Oh What a Paradise It Seems is John Cheever’s final novel — a slender, fable-like work published by Knopf in early 1982, just months before his death from cancer in June of that year. At barely 100 pages, it is more a novella than a novel, and its brevity gives it a compressed, valedictory quality that reads differently in light of Cheever’s terminal diagnosis.

The Novel

The story follows Lemuel Sears, an elderly businessman who becomes obsessed with saving Beasley’s Pond, a beautiful skating pond near his home that is being used as an illegal dump by the local Mafia. The environmental crusade is interwoven with Sears’s late-life romantic and sexual adventures — he has an affair with a younger woman, then a brief homosexual encounter — and with Cheever’s characteristic meditations on the beauty and transience of the natural world.

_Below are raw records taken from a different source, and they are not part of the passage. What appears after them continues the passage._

/-! activatePtu -/

@[simp] theorem activatePtu_powered (o : CalSet) (s : State) : (activatePtu o s).powered = s.powered := by simp [activatePtu]
@[simp] theorem activatePtu_clock (o : CalSet) (s : State) : (activatePtu o s).clock = s.clock := by simp [activatePtu]
@[simp] theorem activatePtu_pins (o : CalSet) (s : State) : (activatePtu o s).pins = s.pins := by simp [activatePtu]
@[simp] theorem activatePtu_sfe (o : CalSet) (s : State) : (activatePtu o s).sfe = s.sfe := by simp [activatePtu]
@[simp] theorem activatePtu_xf (o : CalSet) (s : State) : (activatePtu o s).xf = s.xf := by simp [activatePtu]
@[simp] theorem activatePtu_va (o : CalSet) (s : State) : (activatePtu o s).va = s.va := by simp [activatePtu]
@[simp] theorem activatePtu_cle (o : CalSet) (s : State) : (activatePtu o s).cle = s.cle := by simp [activatePtu]
@[simp] theorem activatePtu_rr (o : CalSet) (s : State) : (activatePtu o s).rr = s.rr := by simp [activatePtu]
@[simp] theorem activatePtu_cc (o : CalSet) (s : State) : (activatePtu o s).cc = s.cc := by simp [activatePtu]
@[simp] theorem activatePtu_ltg (o : CalSet) (s : State) : (activatePtu o s).ltg = s.ltg := by simp [activatePtu]
@[simp] theorem activatePtu_ports (o : CalSet) (s : State) : (activatePtu o s).ports = s.ports := by simp [activatePtu]
@[simp] theorem activatePtu_early (o : CalSet) (s : State) : (activatePtu o s).early = s.early := by simp [activatePtu]
@[simp] theorem activatePtu_freeIndex (o : CalSet) (s : State) : (activatePtu o s).freeIndex = s.freeIndex := by simp [activatePtu]
@[simp] theorem activatePtu_pending (o : CalSet) (s : State) : (activatePtu o s).pending = s.pending := by simp [activatePtu]

/-! markCalChanged -/

@[simp] theorem markCalChanged_powered (s : State) : (markCalChanged s).powered = s.powered := by simp [markCalChanged]
@[simp] theorem markCalChanged_clock (s : State) : (markCalChanged s).clock = s.clock := by simp [markCalChanged]
@[simp] theorem markCalChanged_pins (s : State) : (markCalChanged s).pins = s.pins := by simp [markCalChanged]
@[simp] theorem markCalChanged_sfe (s : State) : (markCalChanged s).sfe = s.sfe := by simp [markCalChanged]
@[simp] theorem markCalChanged_xf (s : State) : (markCalChanged s).xf = s.xf := by simp [markCalChanged]
@[simp] theorem markCalChanged_ptu (s : State) : (markCalChanged s).ptu = s.ptu := by simp [markCalChanged]
@[simp] theorem markCalChanged_cle (s : State) : (markCalChanged s).cle = s.cle := by simp [markCalChanged]
@[simp] theorem markCalChanged_rr (s : State) : (markCalChanged s).rr = s.rr := by simp [markCalChanged]
@[simp] theorem markCalChanged_cc (s : State) : (markCalChanged s).cc = s.cc := by simp [markCalChanged]
@[simp] theorem markCalChanged_ltg (s : State) : (markCalChanged s).ltg = s.ltg := by simp [markCalChanged]
@[simp] theorem markCalChanged_ports (s : State) : (markCalChanged s).ports = s.ports := by simp [markCalChanged]
@[simp] theorem markCalChanged_early (s : State) : (markCalChanged s).early = s.early := by simp [markCalChanged]
@[simp] theorem markCalChanged_freeIndex (s : State) : (markCalChanged s).freeIndex = s.freeIndex := by simp [markCalChanged]
@[simp] theorem markCalChanged_pending (s : State) : (markCalChanged s).pending = s.pending := by simp [markCalChanged]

The novel’s tone is valedictory without being sentimental. Cheever wrote it knowing he was dying, and the book has the quality of a final statement — a last attempt to capture the world’s beauty before it disappears. The prose is luminous, even ecstatic, reaching for a kind of transcendence that Cheever’s earlier, more social fiction rarely attempted.

Reviews were respectful but measured, and some critics felt the book was too slight to stand as a major novel. In retrospect, it is best understood not as a conventional novel but as a lyric meditation — Cheever’s prose poem on aging, desire, and the natural world, written with the urgency of a man who knew his time was short.

First Edition Identification

Publisher: Alfred A. Knopf, New York Publication date: 1982 Pages: Approximately 100 pages Copyright page: “First Edition” per Knopf convention

Signed Copy Market Values

  • Signed first edition, fine/fine: $300–$800
  • Inscribed copies: $400–$1,200
  • Unsigned first edition, fine/fine: $50–$150

Cheever was already ill when the book was published, and his ability to sign copies was limited by his declining health. Signed copies from this period carry the additional weight of being among the last items Cheever signed. The narrow window between publication and death (approximately five months) makes signed copies of this title somewhat scarcer than its moderate price might suggest.

Collecting Significance

Oh What a Paradise It Seems is a natural companion to Falconer and The Stories — the final panel in a late-career triptych that represents Cheever at his most artistically ambitious. Its brevity and its valedictory quality give it a particular emotional resonance for collectors who know the circumstances of its composition. For a Cheever collection, it serves as both a completing title and a poignant endpoint.